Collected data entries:
/-- R177: what is cut off in front of the decoding is pad characters. -/
theorem take_append_padding {t : Bytes} (h : t.length % 4 = 0) :
    t.take (t.length - b64PadCount t) ++ List.replicate (b64PadCount t) b64PadChar = t := by
  obtain rfl | ⟨s, a, c, rfl⟩ := eq_nil_or_append_pair h
  · rfl
  · rw [b64PadCount_append_pair]
    split
    · next hc =>
      split
      · next ha => simp [hc, ha, List.replicate]
      · simp [hc, List.take_append]
    · simp

/-- R177: in a text of values and padding, `npad` is the padding. -/
theorem WellPadded.b64PadCount_eq {n : Nat} {vs : List (BitVec 6)} (h : WellPadded n vs) :
    b64PadCount (vs.map b64Char ++ List.replicate n b64PadChar) = n := by
  obtain rfl | ⟨us, w, rfl⟩ := List.eq_nil_or_concat' vs
  · obtain rfl : n = 0 := h.eq_mod
    rfl
  · match n, h.le_two with
    | 0, _ =>
      obtain hnil | ⟨s, u, v, hs⟩ := eq_nil_or_append_pair (t := us ++ [w]) h.length_mod
      · exact absurd hnil (by simp)
      · have ht : (us ++ [w]).map b64Char ++ List.replicate 0 b64PadChar =
            s.map b64Char ++ [b64Char u, b64Char v] := by simp [hs]
        rw [ht, b64PadCount_append_pair, if_neg (b64Char_ne_b64PadChar v)]
    | 1, _ =>
      have ht : (us ++ [w]).map b64Char ++ List.replicate 1 b64PadChar =
          us.map b64Char ++ [b64Char w, b64PadChar] := by simp
      rw [ht, b64PadCount_append_pair, if_pos rfl, if_neg (b64Char_ne_b64PadChar w)]
    | 2, _ => exact (b64PadCount_append_pair _ b64PadChar b64PadChar).trans rfl

/-! ### The decoder and the encoder (R177, R180, R181) -/

/-- R177: `B64DEC` accepts the characters of well-padded values with their padding, and gives their bytes. -/
theorem b64Dec_eq_ok_iff (t b : Bytes) :
    b64Dec t = .ok b ↔
      ∃ n vs, t = vs.map b64Char ++ List.replicate n b64PadChar ∧ WellPadded n vs ∧ b64Bytes vs = b := by
  constructor
  · intro h
    obtain ⟨hmod, -⟩ := b64Dec_ok_length h
    have hpad := take_append_padding hmod
    rw [b64Dec, if_neg (by omega)] at h
    split at h
    · exact absurd h (by simp)
    · next vs hvs =>
      rw [(b64Vals_eq_some_iff _ _).1 hvs] at hpad
      split at h
      · exact absurd h (by simp)
      · next htrailing =>
        have hlength : (vs.length + b64PadCount t) % 4 = 0 := by
          rw [← hpad] at hmod
          simpa using hmod
        exact ⟨_, vs, hpad.symm, ⟨b64PadCount_le t, hlength, by simpa using htrailing⟩, Except.ok.inj h⟩
  · rintro ⟨n, vs, rfl, h, rfl⟩
    have htake : (vs.map b64Char ++ List.replicate n b64PadChar).take
        ((vs.map b64Char ++ List.replicate n b64PadChar).length - n) = vs.map b64Char := by
      simp
    rw [b64Dec, if_neg (by simpa using h.length_mod), h.b64PadCount_eq, htake, (b64Vals_eq_some_iff _ _).2 rfl]
    simp [h.trailing]

/-- R180, R181: the decoder accepts exactly the encoder's texts. -/
theorem b64Dec_eq_ok_iff_eq_b64Enc (t b : Bytes) : b64Dec t = .ok b ↔ t = b64Enc b := by
  simp only [b64Dec_eq_ok_iff, wellPadded_and_b64Bytes_iff, b64Enc_eq_append]
  constructor
  · rintro ⟨n, vs, rfl, rfl, rfl⟩
    rfl
  · exact fun h => ⟨_, _, h, rfl, rfl⟩

/-- Settles O49: text and bytes both determine the values between them, and the padding. -/
theorem base64Image : Obligations.Base64Image := fun b t =>
  ⟨b64Dec_eq_ok_iff_eq_b64Enc t b, b64Enc_length b, fun h => (b64Dec_ok_length h).2⟩

end Sys2Proof.Machine
end

section
/-! PROOF. The packet framer (45_framer.md rules R186 to R195): joining and splitting are inverse to each other, and
what JOIN and SPLIT do to the machine when neither is stopped. -/

namespace Sys2Proof.Machine

/-! ### Blobs and their fields (R186, R195) -/

theorem joinFields_length (t c k : Bytes) : (joinFields t c k).length = t.length + c.length + k.length := by
  simp only [joinFields, List.length_append]

theorem tagField_joinFields {t : Bytes} (c k : Bytes) (ht : t.length = tagHexLen) :
    tagField (joinFields t c k) = t := by
  rw [tagField, joinFields, List.append_assoc, List.take_left' ht]

/-- R186: the end of the key field is the end of the blob, so before it stand the tag and the ciphertext. -/
theorem joinFields_length_sub (t c : Bytes) {k : Bytes} (hk : k.length = keyHexLen) :
    (joinFields t c k).length - keyHexLen = (t ++ c).length := by
  rw [joinFields_length, hk, Nat.add_sub_cancel, List.length_append]

theorem ctField_joinFields {t k : Bytes} (c : Bytes) (ht : t.length = tagHexLen) (hk : k.length = keyHexLen) :
    ctField (joinFields t c k) = c := by
  rw [ctField, joinFields_length_sub t c hk, joinFields, List.take_left, List.drop_left' ht]

theorem keyField_joinFields (t c : Bytes) {k : Bytes} (hk : k.length = keyHexLen) :
    keyField (joinFields t c k) = k := by
  rw [keyField, joinFields_length_sub t c hk, joinFields, List.drop_left]

/-- R193: the cuts at 40 and at `L - 64` do not cross, so the tag field is also the beginning of what stands before the
key field. -/
theorem joinFields_of_blob {x : Bytes} (h : minBlob ≤ x.length) :
    joinFields (tagField x) (ctField x) (keyField x) = x := by
  have hcuts : tagHexLen ≤ x.length - keyHexLen := Nat.le_sub_of_add_le h
  have htag : tagField x = (x.take (x.length - keyHexLen)).take tagHexLen := by
    rw [tagField, List.take_take, Nat.min_eq_left hcuts]
  rw [joinFields, htag, ctField, List.take_append_drop, keyField, List.take_append_drop]

/-- Settles O50: the two cuts of a joined blob fall between its fields, and those of a long enough blob do not cross. -/
theorem framerLaws : Obligations.FramerLaws := by
  refine ⟨fun t c k ht hk => ⟨?_, tagField_joinFields c k ht, ctField_joinFields c ht hk, keyField_joinFields t c hk⟩,
    fun x hx => joinFields_of_blob hx⟩
  rw [joinFields_length, ht, hk]
  omega

/-! ### JOIN (R190) -/

theorem exec_join (s : State) : exec .join s = execJoin s := rfl

theorem exec_join_of_lengths {s : State} (ht : s.bufs.tagHex.length = 40) (hk : s.bufs.keyHex.length = 64) :
    exec .join s = .next (store .blob (joinFields s.bufs.tagHex s.bufs.ctHex s.bufs.keyHex) s) := by
  rw [exec_join, execJoin, whenHolds_of_true (decide_eq_true ⟨ht, hk⟩)]

/-- Settles O22: with a tag and a key of their lengths the step is a store of the joined blob. -/
theorem joinResult : Obligations.JoinResult := by
  intro s ht hk hfits
  exact ⟨_, exec_join_of_lengths ht hk, store_writesOnly hfits⟩

/-! ### SPLIT (R192, R193) -/

theorem exec_split (s : State) : exec .split s = execSplit s := rfl

theorem exec_split_of_length {s : State} (h : 104 ≤ s.bufs.blob.length) : exec .split s = .next (splitStep s) := by
  rw [exec_split, execSplit, minBlob, if_neg (Nat.not_lt_of_le h)]

/-- R10, R20: `CTHEX` is as much smaller than `BLOB` as the other two fields are long, so the ciphertext field of a blob
within its capacity fits. -/
theorem ctField_length_le_capacity {c : Config} {x : Bytes} (hlen : minBlob ≤ x.length) (hcap : x.length ≤ blobCap c) :
    (ctField x).length ≤ capacity c .ctHex := by
  obtain ⟨-, -, hct⟩ := fields_of_blob hlen
  exact hct ▸ Nat.sub_le_sub_right hcap 104

/-- The machine with the first and the last field of `BLOB` in their buffers: what SPLIT stores the ciphertext field
in (R192). -/
def withOuterFields (s : State) : State :=
  { s with bufs := writeBuf (writeBuf s.bufs .tagHex (tagField s.bufs.blob)) .keyHex (keyField s.bufs.blob) }

theorem splitStep_eq_store (s : State) : splitStep s = store .ctHex (ctField s.bufs.blob) (withOuterFields s) := rfl

theorem readBuf_withOuterFields_of_ne (s : State) {b : Buf} (ht : b ≠ .tagHex) (hk : b ≠ .keyHex) :
    readBuf (withOuterFields s).bufs b = readBuf s.bufs b :=
  (readBuf_writeBuf_of_ne _ _ hk).trans (readBuf_writeBuf_of_ne _ _ ht)

/-- Settles O23: the ciphertext field fits, so the step writes the three fields of the blob, which make it up. -/
theorem splitResult : Obligations.SplitResult := by
  intro s hlen hcap hu
  have hfits : Fits .ctHex (ctField s.bufs.blob) (withOuterFields s) := ⟨ctField_length_le_capacity hlen hcap, hu⟩
  obtain ⟨⟨hwritten, hothers, hupc, hcontrol, hout⟩, hsource, hworking⟩ := store_writesOnly hfits
  rw [← splitStep_eq_store] at hwritten hothers hupc hcontrol hout hsource hworking
  have htag : (splitStep s).bufs.tagHex = tagField s.bufs.blob := hothers .tagHex (by decide)
  have hkey : (splitStep s).bufs.keyHex = keyField s.bufs.blob := hothers .keyHex (by decide)
  have hct : (splitStep s).bufs.ctHex = ctField s.bufs.blob := hwritten
  have hblob : (splitStep s).bufs.tagHex ++ (splitStep s).bufs.ctHex ++ (splitStep s).bufs.keyHex = s.bufs.blob := by
    rw [htag, hct, hkey, ← joinFields, joinFields_of_blob hlen]
  obtain ⟨htagLen, hkeyLen, hctLen⟩ := fields_of_blob hlen
  exact ⟨_, exec_split_of_length hlen, htag, hkey, hblob, htag ▸ htagLen, hkey ▸ hkeyLen, hct ▸ hctLen,
    fun b ht hc hk => (hothers b hc).trans (readBuf_withOuterFields_of_ne s ht hk), hupc, hcontrol, hout (by decide),
    hsource, hworking⟩

end Sys2Proof.Machine
end

section
/-! PROOF. The orchestrator step by step (46_orchestrator.md rules R201 to R203, R210, R211; R237, R238): what a turn of
the sequencer is, MOVE and DONE, and the acceptance or refusal of a command. -/

namespace Sys2Proof.Machine

/-! ### A turn of the sequencer (R203) -/

theorem engineTurn_of_decode {s : State} {i : Instr} (hb : s.busy = true) (hi : decode (.step (fetch s)) = .ok i) :
    engineTurn s = exec i s := by
  rw [engineTurn, if_pos hb, hi]

theorem engineTurn_of_reserved {s : State} {e : DecodeError} (hb : s.busy = true)
    (he : decode (.step (fetch s)) = .error e) : engineTurn s = .next (seqFault .stepReserved s) := by
  rw [engineTurn, if_pos hb, he]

TASK GOAL:
Please transcribe the data above without changes, from its first line to its "s.map b64Char ++ [b64Char u, b64Char" line, and leave out anything past that.

EXPECTED ANSWER:
/-- R177: what is cut off in front of the decoding is pad characters. -/
theorem take_append_padding {t : Bytes} (h : t.length % 4 = 0) :
    t.take (t.length - b64PadCount t) ++ List.replicate (b64PadCount t) b64PadChar = t := by
  obtain rfl | ⟨s, a, c, rfl⟩ := eq_nil_or_append_pair h
  · rfl
  · rw [b64PadCount_append_pair]
    split
    · next hc =>
      split
      · next ha => simp [hc, ha, List.replicate]
      · simp [hc, List.take_append]
    · simp

/-- R177: in a text of values and padding, `npad` is the padding. -/
theorem WellPadded.b64PadCount_eq {n : Nat} {vs : List (BitVec 6)} (h : WellPadded n vs) :
    b64PadCount (vs.map b64Char ++ List.replicate n b64PadChar) = n := by
  obtain rfl | ⟨us, w, rfl⟩ := List.eq_nil_or_concat' vs
  · obtain rfl : n = 0 := h.eq_mod
    rfl
  · match n, h.le_two with
    | 0, _ =>
      obtain hnil | ⟨s, u, v, hs⟩ := eq_nil_or_append_pair (t := us ++ [w]) h.length_mod
      · exact absurd hnil (by simp)
      · have ht : (us ++ [w]).map b64Char ++ List.replicate 0 b64PadChar =
            s.map b64Char ++ [b64Char u, b64Char v] := by simp [hs]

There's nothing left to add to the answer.